Here, for the first time, in a carefully documented study is the entire story of the Confederate Secret Service team that sank the USS Cairo. With family oral histories never before consulted and with newly examined documents from the National Archives, The Sinking of the USS Cairo disproves some previous theories and corrects factual errors found in earlier reports. It shows conclusively that the Cairo was not sunk by "an electrically detonated mine" but by a different method. Also, it identifies the members of the Confederate crew, whose names supposedly were "lost to history." For the first time in a book about this river war, there are illustrations of all five gunboats that were engaged in this action.

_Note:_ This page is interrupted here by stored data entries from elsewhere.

-- ==== Sys2Proof/Machine/Dispatch.lean ====
section
/-! DEFINITION. The meaning of each instruction, one arm per constructor of `Instr`. -/

namespace Sys2Proof.Machine

open Sys2Proof

/-- Execute one decoded subframe: at a server the rule of its tag in `DISPATCH` (42_dispatcher.md R150), at a client
what it contributes to the result (45_client.md R230, R233). -/
def exec (i : Instr) (s : State) : Host.Outcome State Fault Refusal :=
  match i with
  | .wrI8 reg v => Sys2Proof.Machine.execWrI8 reg v s
  | .wrI16 reg v => Sys2Proof.Machine.execWrI16 reg v s
  | .wrI32 reg v => Sys2Proof.Machine.execWrI32 reg v s
  | .wrF32 reg v => Sys2Proof.Machine.execWrF32 reg v s
  | .wrmI8 start vs => Sys2Proof.Machine.execWrmI8 start vs s
  | .wrmI16 start vs => Sys2Proof.Machine.execWrmI16 start vs s
  | .wrmI32 start vs => Sys2Proof.Machine.execWrmI32 start vs s
  | .wrmF32 start vs => Sys2Proof.Machine.execWrmF32 start vs s
  | .rdI8 reg => Sys2Proof.Machine.execRdI8 reg s
  | .rdI16 reg => Sys2Proof.Machine.execRdI16 reg s
  | .rdI32 reg => Sys2Proof.Machine.execRdI32 reg s
  | .rdF32 reg => Sys2Proof.Machine.execRdF32 reg s
  | .rdmI8 start count => Sys2Proof.Machine.execRdmI8 start count s
  | .rdmI16 start count => Sys2Proof.Machine.execRdmI16 start count s
  | .rdmI32 start count => Sys2Proof.Machine.execRdmI32 start count s
  | .rdmF32 start count => Sys2Proof.Machine.execRdmF32 start count s
  | .rplI8 reg v => Sys2Proof.Machine.execRplI8 reg v s
  | .rplI16 reg v => Sys2Proof.Machine.execRplI16 reg v s
  | .rplI32 reg v => Sys2Proof.Machine.execRplI32 reg v s
  | .rplF32 reg v => Sys2Proof.Machine.execRplF32 reg v s
  | .rplmI8 start vs => Sys2Proof.Machine.execRplmI8 start vs s
  | .rplmI16 start vs => Sys2Proof.Machine.execRplmI16 start vs s
  | .rplmI32 start vs => Sys2Proof.Machine.execRplmI32 start vs s
  | .rplmF32 start vs => Sys2Proof.Machine.execRplmF32 start vs s
  | .werr reg code => Sys2Proof.Machine.execWerr reg code s
  | .rerr reg code => Sys2Proof.Machine.execRerr reg code s
  | .tunC2S channel bytes => Sys2Proof.Machine.execTunC2S channel bytes s
  | .tunS2C channel bytes => Sys2Proof.Machine.execTunS2C channel bytes s

end Sys2Proof.Machine
end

Told from the Confederate perspective for the first time, this refocused story of the Cairo is a significant addition to the history of the Confederate Secret Service, to the history of the operations around Vicksburg, and to the history of the war on the western frontier.
Synopsis
Previously untold, the true story of the Union ironclad, the first man-of-war sunk in combat by a naval torpedo
Library Journal
The mystery surrounding the sinking of the USS Cairo in 1862 by an underwater mine is convincingly solved by Wideman, a criminal and civil investigator. His narrative of the Confederate Secret Service's clandestine war on the Union army and navy makes absorbing reading. The exploits of Capt. Zere McDaniel and his fellow secret service agents have been recounted before, most notably in Milton Perry's Infernal Machines (1965) and Philip Van Doren Stern's Secret Missions of the Civil War (1959), but it is Wideman's description of their ``MacGyver-like'' ability to fashion unconventional weapons from the materials at hand that brings them so vividly to life. A testimony to Wideman's investigative skills and a fine contribution to Civil War research, this is recommended for academic libraries.-- Lawrence E. Ellis, Newberry Coll. Lib., S.C.